Speaking of the estimated amount of oil still spewing out, a Florida State University professor says that satellite images indicate that 10 million gallons of oil could already be in the Gulf so far, much higher than the three million gallons estimate. Basic math time: 210,000 gallons per day estimated x 16 days = 3.36 million gallons total to date. 10 million gallons as hypothesized by Professor Ian MacDonald divided by 16 days = 625,000 gallons per day. That’s 3 times the BP and Coast Guard estimation. Let us hope he is SO SO wrong.

“It may be that they’re right.  I hope they are,” he said.  “The less oil that’s out there the better, and the only purpose of trying to do this is to get as many points of view as we can so we have the best understanding of what we’re facing, ’cause we’re all in this together.”

2 comments… add one
  • Ryan May 6, 2010, 3:05 PM

    Heard it thru the grapevine that hydrates may be the reason that the BOP’s didn’t function (riser above BOP full of cold water; big gas bubble right below BOP – when they opened a hydrate formed). Hydrates can be mitigated if planned for…this will work.

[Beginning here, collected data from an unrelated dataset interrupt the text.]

/-- A cell leaves RUNNING, PAUSED or ARMED for BOUND: its runs and its signature block close, its tables are
released (R60, R65, R436). -/
def toBound (c : Nat) (st : CellSt) (s : State) : State :=
  let s1 := sigClose c (endLate c (endGap c s))
  let s2 := releaseArm c s1
  let s3 := modCell s2 c fun x =>
    { x with st := st, step := 0, pos := 0, passes := 0, dead := 0, next := none, loops := [], hist := [], entering := false }
  releaseTable (hiveOf c) s3

/-! ### One sample (R43, the per-sample walk) -/

/-- Base edge of the next sample of a cell's grid. -/
def nextEdge (x : Cell) : Nat := sampleEdge x.mRef (x.n - x.nRef) (ratioOf x.ratio)

/-- A run of missing samples begins or goes on (R163): flags, counts, one UNDERRUN event and notice a run. `q` is the queue whose
data is missing, `dry` says that its stream holds nothing more. -/
def countMissing (c tick q : Nat) (dry : Bool) (s : State) : State :=
  let x := cellAt s c
  let first := x.gapRun = 0
  let x1 := { x with gapRun := x.gapRun + 1, gapFirst := if first then x.n else x.gapFirst,
                     gapQ := if first then q % 1024 else x.gapQ, gapEmpty := if first then dry else x.gapEmpty,
                     gapCount := if first then sat 0xFFFFFFFF x.gapCount else x.gapCount,
                     flags := x.flags ||| 0x40 ||| (if x.slip then 0x200 else 0),
                     underrunCount := sat 0xFFFFFFFF x.underrunCount,
                     slipTotal := if x.slip then sat 0xFFFFFFFF x.slipTotal else x.slipTotal,
                     inGap := true, hist := [] }
  let s1 := { s with cells := tset {} s.cells c x1 }
  if first then
    raise (produce s1 (srcIdOf 0 2 c) tick true x.gen x.tainted)
      { block := .pqm, bit := 7, cls := 0, obj := q, owner := some (cellOwner s c).owner }
  else s1

/-- A LATE sample (R54): flags, count, class 2 fault, the hive's LATE. -/
def countLate (c : Nat) (s : State) : State :=
  let x := cellAt s c
  let x1 := { x with lateRun := x.lateRun + 1, lateFirst := if x.lateRun = 0 then x.n else x.lateFirst,
                     lateCount := sat 0xFFFFFFFF x.lateCount, flags := x.flags ||| 0x80, hist := [],
                     lateInject := x.lateInject - 1 }
  let s1 := { s with cells := tset {} s.cells c x1 }
  let s2 := { s1 with hives := tmod {} s1.hives (hiveOf c) fun h => { h with lateWin := true } }
  raise s2 { block := .cel, bit := 0, cls := 2, obj := c, owner := some (cellOwner s c).owner }

/-- A jump's target is entered where its dead time is over (R80). -/
def enterTarget (s : State) (c : Nat) (x : Cell) : Cell :=
  if x.entering ∧ x.dead = 0 then { enterStep s c x.step false x with entering := false } else x

/-- The instant of the next sample, or a decision before it, comes: the cell goes where the last sample left it; END and
LOOP_UNMATCHED take it to BOUND (R60, R69, R77). -/
def takeNext (c : Nat) (s : State) : State :=
  let x := cellAt s c
  match x.next with
  | none => s
  | some p =>
    let x1 := { x with step := p.step, pos := p.pos, passes := p.passes, loops := p.loops, dead := p.dead, next := none,
                       hist := if 0 < p.dead then [] else x.hist }
    let s1 := { s with cells := tset {} s.cells c (enterTarget s c x1) }
    if p.stop = 1 then toBound c .bound (modCell s1 c fun y => { y with flags := y.flags ||| 1 })
    else if p.stop = 2 then
      raise (toBound c .bound (modCell s1 c fun y => { y with flags := y.flags ||| 0x20 }))
        { block := .cel, bit := 1, cls := 1, obj := c, owner := some (cellOwner s c).owner }
    else s1

/-- The walk after a sample: LOOP_END has this sample as its origin; the cell moves on at the next one (R60, R77). -/
def applyAdv (c tick : Nat) (v : Adv) (s : State) : State :=
  let x := cellAt s c
  let y := v.x
  let p : NextPos := { step := y.step, pos := y.pos, passes := y.passes, dead := y.dead, loops := y.loops, stop := v.stop }
  let s1 := { s with cells := tset {} s.cells c { x with next := some p } }
  if v.loopEnd then produce s1 (srcIdOf 0 1 c) tick true x.gen x.tainted else s1

/-- The position of the queue a sample plays from moves on. -/
def stepQueue (q : Option Nat) (s : State) : State :=
  match q with
  | some i => modQueue s i streamStep
  | none => s

/-- The first sample of a pass of a SEG_TRIG step raises SEG_START (R86). -/
def segStart (c tick : Nat) (st : StepRow) (s : State) : State :=
  let x := cellAt s c
  if st.segTrig && x.pos = 0 then produce s (srcIdOf 0 0 c) tick true x.gen x.tainted else s

/-- An uncorrectable word on a cell fetch stops the cell at this sample (R138). -/
def ueStop (c tick ca : Nat) (s : State) : State :=
  let s1 := combFault (touchWord 0 3 (ca / 8) s) 1 2 (8 * (ca / 8)) 0 3
  let s2 := jstate (toBound c .bound s1) 1 c (cellCode .bound) 1
  bridgeSample c tick false (modCell s2 c fun x => { x with inGap := false })

/-- In replay, whether the journal imposes a gap (cause 1 to 3) or LATE (cause 0) on a sample (R440). -/
def imposedAt (s : State) (c n : Nat) (late : Bool) : Bool :=
  s.md.mode = .replay && s.rpl.imposed.any fun p =>
    p.1 = c && decide (p.2.1 ≤ n) && decide (n < p.2.1 + p.2.2.1) && (decide (p.2.2.2 = 0) == late)

/-- A sample of a RUNNING cell outside dead time. -/
def runSample (c tick : Nat) (late : Bool) (s : State) : State :=
  let x := cellAt s c
  let st := stepAt s c x x.step
  let p := playAt s c x [] (tick - 32)
  let v := advance s c p.len { x with ddsA := p.aNext }
  let ah : Ahead := if rsActive x.ratio then lookAhead s c (tick - 32) 12 v (match p.queue with | some q => [(q, 1)] | none => []) else {}
  let pdCa := combAddr (hiveOf c) 0 x.pdAddr
  let s2 := rsOut (x.n - x.nRef) x.ratio x.hist p.v ah.vals
  let a := gainOut x.gU x.oU s2
  let pdSpan := if x.pdEn then [(pdCa + 4 * (pdIndex (clip1 a)).1, 8)] else []
  let spans := p.spans ++ ah.spans ++ pdSpan
  match spans.find? fun r => spanUe s r.1 r.2 with
  | some r => ueStop c tick r.1 s
  | none =>
    let sT := spans.foldl (fun s r => touchSpan 0 3 r.1 r.2 s) s
    let imposed := imposedAt s c x.n false
    let missing := p.missing || ah.missing
    if missing || imposed then
      let q := match if p.missing then p.queue else ah.queue with
        | some q => q
        | none => 0
      let sM := countMissing c tick q (if p.missing then p.empty else ah.empty) (endLate c sT)
      let sS := if x.slip then sM else segStart c tick st sM
      let sD := deliver c tick (bridgeValue x) 0 7 (s.md.mode = .replay && !imposed) false sS
      if x.slip then sD
      else applyAdv c tick v (stepQueue p.queue (modCell sD c fun y => { y with ddsA := p.aNext }))
    else
      let sG := endGap c sT
      let sG := modCell sG c fun y => { y with inGap := false }
      if late || decide (0 < x.lateInject) || imposedAt s c x.n true then
        let sL := segStart c tick st (countLate c sG)
        let sL := modCell sL c fun y => { y with ddsA := p.aNext }
        let sD := bridgeSample c tick (s.md.mode = .replay && !imposedAt s c x.n true) sL
        applyAdv c tick v (stepQueue p.queue sD)
      else
        let a' := clip1 a
        let pd := if x.pdEn then pdOut s pdCa a' else a'
        let b := gainOut x.gC x.oC pd
        let sE := segStart c tick st (endLate c sG)
        let sP := modCell sE c fun y =>
          { y with ddsA := p.aNext, ddsHi := if p.dds then BitVec.ofNat 32 (p.a / 65536) else y.ddsHi,
                   hist := p.v :: y.hist.take 10, hold := b, clipPre := y.clipPre || decide (a' ≠ a),
                   clipPreCount := if a' ≠ a then sat 0xFFFFFFFF y.clipPreCount else y.clipPreCount }
        let m := markersAt st x.pos p.len p.mark p.dds
        let sD := deliver c tick b m (8 * b2n (st.segBit && x.pos = 0)) false false sP
        applyAdv c tick v (stepQueue p.queue sD)

/-- One sample of a cell (R59): bridge containers in BOUND, ARMED and PAUSED and in dead time, the sequence in
RUNNING. -/
def emitSample (c tick : Nat) (late : Bool) (s : State) : State :=
  let s := takeNext c s
  let x := cellAt s c
  match x.st with
  | .off => s
  | .reflock => s
  | .bound => bridgeSample c tick false (modCell s c fun y => { y with inGap := false })
  | .armed => bridgeSample c tick false (modCell s c fun y => { y with inGap := false })
  | .paused => bridgeSample c tick false (modCell s c fun y => { y with inGap := false })
  | .running =>
    if 0 < x.dead then
      let p : NextPos := { step := x.step, pos := x.pos, passes := x.passes, dead := x.dead - 1, loops := x.loops }
      bridgeSample c tick false (endLate c (endGap c (modCell s c fun y => { y with next := some p, inGap := false })))
    else runSample c tick late s

/-- Whether a held command decides something about a cell's samples: its own commands and those of its group, an update of its
domain (R235), and changes of the mode (R62). -/
def actsOnCell (s : State) (c : Nat) : Instr → Bool
  | .cellBind _ cell .. => cell = c
  | .cellArm _ cell .. => cell = c
  | .cellStart _ u => cellOf u
  | .cellStop _ u => cellOf u
  | .cellPause _ u => cellOf u
  | .cellResume _ u => cellOf u
  | .cellRateSet _ cell _ => cell = c
  | .cellUnbind _ cell => cell = c
  | .cellReset _ cell => cell = c
  | .groupSet _ _ cells => cells.contains c
  | .domainSet _ d .. => (cellAt s c).st ≠ .off && (cellAt s c).domain = d
  | .cellClear _ cell _ => cell = c
  | .synClear _ cell _ => cell = c
  | .synConfig _ cell .. => cell = c
  | .synGainSet _ u .. => cellOf u
  | .synCalApply _ cell .. => cell = c
  | .modeSet .. => true
  | .warmReset .. => true
  | .calStart .. => true
  | _ => false
where cellOf (u : Sel) : Bool := if u.kind = 0 then u.num = c else u.num = (cellAt s c).group

/-- An event held at a task input whose decision can act on a cell: at its own inputs, and at START, STOP and PAUSE inputs scoped to its
group. -/
def taskActsOn (s : State) (c t : Nat) (e : TaskEv) : Bool :=
  t / 8 = c || (decide (t < 0x2000) && decide (4 ≤ t % 8) && e.scope ≠ 0x7F && e.scope = (cellAt s c).group)

/-- Some event held for a cell has a decision tick that satisfies `p` of its task number and that tick. -/
def cellEvent (s : State) (c : Nat) (p : Nat → Nat → Bool) : Bool :=
  s.tasks.any fun k => k.2.held.any fun e => taskActsOn s c k.1 e.2 && p k.1 e.1

/-- A decision that the sample at base edge `m` of a cell must wait for (R41, R62). -/
def decisionBefore (s : State) (c m : Nat) : Bool :=
  let d := domAt s (cellAt s c).domain
  (s.held.any fun x => actsOnCell s c x.cmd && decide (edgeAt d x.dec ≤ m)) ||
    cellEvent s c fun _ dec => decide (edgeAt d dec ≤ m)

/-- A cell's next sample of its grid is at or after a decision (R41); a cell that is not playing skips to it. -/
def caughtUp (s : State) (c dec : Nat) : Bool :=
  let x := cellAt s c
  let d := domAt s x.domain
  (x.st ≠ .running && x.st ≠ .paused) || !d.guardOpen || decide (edgeAt d dec ≤ nextEdge x)

/-- A decision of tick `dec` has acted on a cell (R62). -/
def noteActed (c dec : Nat) (s : State) : State :=
  if (cellAt s c).st = .off then s else { s with cells := tmod {} s.cells c fun x => { x with acted := dec + 1 } }

/-- SAMPLE_EMISSION (R43): the next sample of a cell's grid, once its instant has come, while the domain's
guard is open, and after every decision that affects it. -/
def sampleEmission (c : Nat) (late : Bool) (s : State) : State :=
  let x := cellAt s c
  let d := domAt s x.domain
  let m := nextEdge x
  if !d.guardOpen || x.st = .off || x.st = .reflock || decide (s.time.tick * d.num < m * d.den * d.div) ||
      decisionBefore s c m then s
  else emitSample c (edgeTick d m) late s

/-- SAMPLE_EMISSION: R43. -/
def execSampleEmission (cell : Nat) (late : Bool) (s : State) : Host.Outcome State Fault Refusal :=
  actOn (decide (cell < nCells s)) s (sampleEmission cell late)

end Sys2Proof.Machine
end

    I hope we figure out what happened b/c we sure as hell want to do what needs to be done to prevent it from happening again.

    The world isn’t powered with unicorns, sunshine, or hope & change so like it or not, the oilfield is here to stay in Louisiana. If not for the oilfield, Louisiana would be like Michigan times 50. My hometown would cease to exist…

  • Maitri May 8, 2010, 10:32 AM

    I agree, Ryan, but as things stand, Louisiana may be saved from looking like Michigan times 50, but it will look like Prince William Sound many years from now. Either way, whether the oil industry stays in south Louisiana or not, your hometown as you know it will change.